EXERCISE:
In the listing below, locate the lines that hold the string "still". Copy those lines.

++++++

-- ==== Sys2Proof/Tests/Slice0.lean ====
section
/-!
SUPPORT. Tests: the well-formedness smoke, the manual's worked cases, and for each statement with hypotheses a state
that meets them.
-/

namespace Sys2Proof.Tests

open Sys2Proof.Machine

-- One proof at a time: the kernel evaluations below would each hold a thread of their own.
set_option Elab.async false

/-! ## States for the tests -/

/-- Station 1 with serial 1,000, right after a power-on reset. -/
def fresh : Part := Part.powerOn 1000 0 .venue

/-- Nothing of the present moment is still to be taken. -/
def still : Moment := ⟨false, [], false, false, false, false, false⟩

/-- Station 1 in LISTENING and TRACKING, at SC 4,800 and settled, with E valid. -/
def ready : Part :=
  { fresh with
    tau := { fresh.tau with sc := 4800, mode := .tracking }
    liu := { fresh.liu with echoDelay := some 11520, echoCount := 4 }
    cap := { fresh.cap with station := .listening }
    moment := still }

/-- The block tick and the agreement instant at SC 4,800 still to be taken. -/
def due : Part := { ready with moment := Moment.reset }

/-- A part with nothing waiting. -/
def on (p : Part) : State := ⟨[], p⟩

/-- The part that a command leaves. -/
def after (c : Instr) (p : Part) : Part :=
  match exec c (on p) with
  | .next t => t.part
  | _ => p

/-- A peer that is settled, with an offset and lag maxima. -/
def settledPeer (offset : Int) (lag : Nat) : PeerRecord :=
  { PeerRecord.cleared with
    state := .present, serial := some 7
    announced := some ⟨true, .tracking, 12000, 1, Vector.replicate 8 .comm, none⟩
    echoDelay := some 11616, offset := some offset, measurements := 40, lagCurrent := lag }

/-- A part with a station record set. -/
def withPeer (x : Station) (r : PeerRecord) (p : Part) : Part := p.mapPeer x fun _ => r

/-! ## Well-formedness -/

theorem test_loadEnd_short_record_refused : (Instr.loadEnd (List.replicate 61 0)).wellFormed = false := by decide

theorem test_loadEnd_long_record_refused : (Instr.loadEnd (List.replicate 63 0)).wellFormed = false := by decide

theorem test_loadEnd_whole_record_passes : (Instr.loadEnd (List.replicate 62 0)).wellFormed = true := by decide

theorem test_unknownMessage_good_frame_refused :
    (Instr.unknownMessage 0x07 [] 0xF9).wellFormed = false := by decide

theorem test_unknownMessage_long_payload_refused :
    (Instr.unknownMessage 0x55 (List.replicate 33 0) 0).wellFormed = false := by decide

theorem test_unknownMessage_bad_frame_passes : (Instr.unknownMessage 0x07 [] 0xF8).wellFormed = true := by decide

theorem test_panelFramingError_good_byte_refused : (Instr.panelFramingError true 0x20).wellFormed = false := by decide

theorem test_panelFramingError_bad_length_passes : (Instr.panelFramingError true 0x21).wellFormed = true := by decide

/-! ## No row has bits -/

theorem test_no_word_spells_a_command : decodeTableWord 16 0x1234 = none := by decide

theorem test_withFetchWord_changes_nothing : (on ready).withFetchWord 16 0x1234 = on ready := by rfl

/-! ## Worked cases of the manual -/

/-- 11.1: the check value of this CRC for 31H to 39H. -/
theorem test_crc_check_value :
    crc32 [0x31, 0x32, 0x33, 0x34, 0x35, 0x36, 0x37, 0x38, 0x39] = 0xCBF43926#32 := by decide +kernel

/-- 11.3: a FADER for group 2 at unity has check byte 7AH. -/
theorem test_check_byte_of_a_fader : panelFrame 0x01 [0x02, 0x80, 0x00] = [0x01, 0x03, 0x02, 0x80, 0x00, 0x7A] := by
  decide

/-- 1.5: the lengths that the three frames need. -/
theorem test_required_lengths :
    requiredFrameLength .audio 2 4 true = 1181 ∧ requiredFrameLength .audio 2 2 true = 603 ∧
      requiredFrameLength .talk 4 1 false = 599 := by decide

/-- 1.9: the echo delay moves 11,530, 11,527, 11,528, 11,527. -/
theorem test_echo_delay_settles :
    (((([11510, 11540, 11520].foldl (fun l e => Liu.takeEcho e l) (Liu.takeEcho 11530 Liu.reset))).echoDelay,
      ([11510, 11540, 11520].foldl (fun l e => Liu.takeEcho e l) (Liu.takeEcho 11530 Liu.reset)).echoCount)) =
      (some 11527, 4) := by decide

++++++

EXERCISE RESPONSE:
/-- Nothing of the present moment is still to be taken. -/
def still : Moment := ⟨false, [], false, false, false, false, false⟩
    moment := still }
/-- The block tick and the agreement instant at SC 4,800 still to be taken. -/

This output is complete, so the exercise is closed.